* [EXTRACTED DATA]
/-- What Ember keeps across S2 and S3 (R381): the counter in 2^-32 ns, the crystal count, VSTATE, UNC and INC; the count at
which the crystal stopped, if it did (R383); EMB_UNC in force, and the tick of the crystal count (R382, R392). -/
structure SleepTime where
  te : Nat
  e0 : Nat
  vstate : Nat
  unc : Nat
  inc : Nat
  stop : Option Nat
  embUnc : Nat
  tick : Nat
deriving DecidableEq, Repr

/-- The TIME block beside its registers (R361–R384). -/
structure TimeCtl where
  /-- INC in force in 2^-32 ns, and FOFF in force. -/
  inc : Nat
  foff : Nat
  /-- Commits that wait for the next tick: SET in ns, ADJ in 2^-32 ns, INC, FOFF. -/
  setPend : Option Nat
  adjPend : Option Int
  incPend : Option Nat
  foffPend : Option Nat
  /-- Fraction of the uncertainty growth, in 2^-32 ns × 10^-9 (R370). -/
  uncFrac : Nat
  /-- Tick from which HOLD_TMO runs. -/
  kickFrom : Nat
  /-- Network time in ns that backward steps repeat: from the earliest landing, up to this (R365). -/
  repeatFrom : Nat
  repeatTo : Nat
  /-- Capture FIFOs, oldest first, three words an entry (R377). -/
  tcap : List (Nat × List (List Nat))
  /-- Pulse outputs. -/
  pulses : List (Nat × PulseCtl)
  /-- Window exponent of the crystal measurement in progress (R384). -/
  calN : Nat
  /-- Values saved at sleep entry. -/
  saved : Option SleepTime
deriving DecidableEq, Repr

/-- A doorbell (R414). -/
structure Doorbell where
  offset : Nat
  tag : Nat
deriving DecidableEq, Repr

/-- A command taken from its channel (R424, R426): channel, front Bead, sender, doorbell offset and tag, offset of the block,
SEQ, opcode and LEN. -/
structure Cmd where
  chan : Nat
  front : Nat
  sender : Nat
  slot : Nat
  tag : Nat
  off : Nat
  seq : Nat
  op : Nat
  len : Nat
deriving DecidableEq, Repr

/-- A command that waits for the device before its final status (R425, R430): what it waits for, the Beads that carry it out,
and the status and result it will have. -/
structure CmdWait where
  cmd : Cmd
  kind : Nat
  owners : List Nat
  args : List Nat
  status : Nat
  detail : Nat
  words : List Nat
deriving DecidableEq, Repr

/-- The last completed command of a channel (R429). -/
structure CmdRec where
  seq : Nat
  off : Nat
  status : Nat
  detail : Nat
  rlen : Nat
deriving DecidableEq, Repr

/-- What firmware does once a tick has come: 0 a warm reset with a cause, 1 a sleep entry, 2 the staged
bundle starts (R433, R443, R446). -/
structure Later where
  due : Nat
  kind : Nat
  arg : Nat
deriving DecidableEq, Repr

/-- A DMA channel beside its registers (R448–R465). -/
structure DmaCtl where
  /-- The 16 words of the descriptor in hand; empty while there is none. -/
  desc : List Nat
  /-- The state held before a pause. -/
  before : Nat
  /-- Elements of the burst in flight that are still to move. -/
  burst : Option Nat
  /-- Elements of an interrupted burst, which start without a pacing decision (R460). -/
  left : Nat
  /-- Grants to other channels it has waited through (R465). -/
  waited : Nat
  /-- The next byte is the high byte of a SUM16 pair (R455). -/
  half : Bool
deriving DecidableEq, Repr

/-- A result that its conversion has computed and not yet stored (R474, R479): entry, OVR, HELDP, CODE, TIME, MPER. -/
structure MonResult where
  entry : Nat
  ovr : Bool
  held : Bool
  code : Int
  time : Nat
  mper : Nat
deriving DecidableEq, Repr

/-- A monitor converter (R474–R481). -/
structure MonConv where
  /-- 0 idle, 1 waiting for its trigger, 2 setup, 3 integration, 4 delay. -/
  phase : Nat
  /-- The entry in hand. -/
  entry : Nat
  /-- Conversions of the visit that remain, the one in progress included. -/
  left : Nat
  /-- Of the visit so far: sum of CODEs, any overrange, any held period, stamp of the first integration start. -/
  sum : Int
  ovr : Bool
  held : Bool
  first : Nat
  /-- Start stamp and mains period of the integration in progress. -/
  start : Nat
  pm : Nat
  /-- Results computed and not yet stored, oldest first (R474). -/
  done : List MonResult
deriving DecidableEq, Repr

/-- The mains tracker (R472, R473): an edge has been accepted; the last period; the last in-range periods that matched, newest
first; VALID has set since reset. -/
structure MainsTracker where
  seen : Bool
  prev : Option Nat
  good : List Nat
  ever : Bool
deriving DecidableEq, Repr

/-- A sleep entry, a sleep state or a wake beside PWR_SSTAT (R498–R503). -/
structure SleepCtl where
  /-- The state an entry aims at. -/
  target : Nat
  /-- DMA channels that the entry has paused (R501, R502). -/
  paused : List Nat
  /-- A wake accepted while step 6 runs: its bits of PWR_WAKE_SRC (R502). -/
  held : Nat
  /-- A wake is in progress. -/
  waking : Bool
  /-- Stamp of step 6, for the ENTER record (PWR_EVENT). -/
  stamp : Nat
deriving DecidableEq, Repr

/-- A verified bundle (R446, R513): its offset in shared SRAM, VERSION, ENTRY, BODY_LEN, the key slot that verified it, or the
Wortil key. -/
structure Staged where
  off : Nat
  version : Nat
  entry : Nat
  bodyLen : Nat
  slot : Nat
  wkey : Bool
deriving DecidableEq, Repr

* [TASK OBJECTIVE]
Reproduce the whole listing verbatim, leaving every line as it was.

* [ANSWER AREA]
/-- What Ember keeps across S2 and S3 (R381): the counter in 2^-32 ns, the crystal count, VSTATE, UNC and INC; the count at
which the crystal stopped, if it did (R383); EMB_UNC in force, and the tick of the crystal count (R382, R392). -/
structure SleepTime where
  te : Nat
  e0 : Nat
  vstate : Nat
  unc : Nat
  inc : Nat
  stop : Option Nat
  embUnc : Nat
  tick : Nat
deriving DecidableEq, Repr

/-- The TIME block beside its registers (R361–R384). -/
structure TimeCtl where
  /-- INC in force in 2^-32 ns, and FOFF in force. -/
  inc : Nat
  foff : Nat
  /-- Commits that wait for the next tick: SET in ns, ADJ in 2^-32 ns, INC, FOFF. -/
  setPend : Option Nat
  adjPend : Option Int
  incPend : Option Nat
  foffPend : Option Nat
  /-- Fraction of the uncertainty growth, in 2^-32 ns × 10^-9 (R370). -/
  uncFrac : Nat
  /-- Tick from which HOLD_TMO runs. -/
  kickFrom : Nat
  /-- Network time in ns that backward steps repeat: from the earliest landing, up to this (R365). -/
  repeatFrom : Nat
  repeatTo : Nat
  /-- Capture FIFOs, oldest first, three words an entry (R377). -/
  tcap : List (Nat × List (List Nat))
  /-- Pulse outputs. -/
  pulses : List (Nat × PulseCtl)
  /-- Window exponent of the crystal measurement in progress (R384). -/
  calN : Nat
  /-- Values saved at sleep entry. -/
  saved : Option SleepTime
deriving DecidableEq, Repr

/-- A doorbell (R414). -/
structure Doorbell where
  offset : Nat
  tag : Nat
deriving DecidableEq, Repr

/-- A command taken from its channel (R424, R426): channel, front Bead, sender, doorbell offset and tag, offset of the block,
SEQ, opcode and LEN. -/
structure Cmd where
  chan : Nat
  front : Nat
  sender : Nat
  slot : Nat
  tag : Nat
  off : Nat
  seq : Nat
  op : Nat
  len : Nat
deriving DecidableEq, Repr

/-- A command that waits for the device before its final status (R425, R430): what it waits for, the Beads that carry it out,
and the status and result it will have. -/
structure CmdWait where
  cmd : Cmd
  kind : Nat
  owners : List Nat
  args : List Nat
  status : Nat
  detail : Nat
  words : List Nat
deriving DecidableEq, Repr

/-- The last completed command of a channel (R429). -/
structure CmdRec where
  seq : Nat
  off : Nat
  status : Nat
  detail : Nat
  rlen : Nat
deriving DecidableEq, Repr

/-- What firmware does once a tick has come: 0 a warm reset with a cause, 1 a sleep entry, 2 the staged
bundle starts (R433, R443, R446). -/
structure Later where
  due : Nat
  kind : Nat
  arg : Nat
deriving DecidableEq, Repr

/-- A DMA channel beside its registers (R448–R465). -/
structure DmaCtl where
  /-- The 16 words of the descriptor in hand; empty while there is none. -/
  desc : List Nat
  /-- The state held before a pause. -/
  before : Nat
  /-- Elements of the burst in flight that are still to move. -/
  burst : Option Nat
  /-- Elements of an interrupted burst, which start without a pacing decision (R460). -/
  left : Nat
  /-- Grants to other channels it has waited through (R465). -/
  waited : Nat
  /-- The next byte is the high byte of a SUM16 pair (R455). -/
  half : Bool
deriving DecidableEq, Repr

/-- A result that its conversion has computed and not yet stored (R474, R479): entry, OVR, HELDP, CODE, TIME, MPER. -/
structure MonResult where
  entry : Nat
  ovr : Bool
  held : Bool
  code : Int
  time : Nat
  mper : Nat
deriving DecidableEq, Repr

/-- A monitor converter (R474–R481). -/
structure MonConv where
  /-- 0 idle, 1 waiting for its trigger, 2 setup, 3 integration, 4 delay. -/
  phase : Nat
  /-- The entry in hand. -/
  entry : Nat
  /-- Conversions of the visit that remain, the one in progress included. -/
  left : Nat
  /-- Of the visit so far: sum of CODEs, any overrange, any held period, stamp of the first integration start. -/
  sum : Int
  ovr : Bool
  held : Bool
  first : Nat
  /-- Start stamp and mains period of the integration in progress. -/
  start : Nat
  pm : Nat
  /-- Results computed and not yet stored, oldest first (R474). -/
  done : List MonResult
deriving DecidableEq, Repr

/-- The mains tracker (R472, R473): an edge has been accepted; the last period; the last in-range periods that matched, newest
first; VALID has set since reset. -/
structure MainsTracker where
  seen : Bool
  prev : Option Nat
  good : List Nat
  ever : Bool
deriving DecidableEq, Repr

/-- A sleep entry, a sleep state or a wake beside PWR_SSTAT (R498–R503). -/
structure SleepCtl where
  /-- The state an entry aims at. -/
  target : Nat
  /-- DMA channels that the entry has paused (R501, R502). -/
  paused : List Nat
  /-- A wake accepted while step 6 runs: its bits of PWR_WAKE_SRC (R502). -/
  held : Nat
  /-- A wake is in progress. -/
  waking : Bool
  /-- Stamp of step 6, for the ENTER record (PWR_EVENT). -/
  stamp : Nat
deriving DecidableEq, Repr

/-- A verified bundle (R446, R513): its offset in shared SRAM, VERSION, ENTRY, BODY_LEN, the key slot that verified it, or the
Wortil key. -/
structure Staged where
  off : Nat
  version : Nat
  entry : Nat
  bodyLen : Nat
  slot : Nat
  wkey : Bool
deriving DecidableEq, Repr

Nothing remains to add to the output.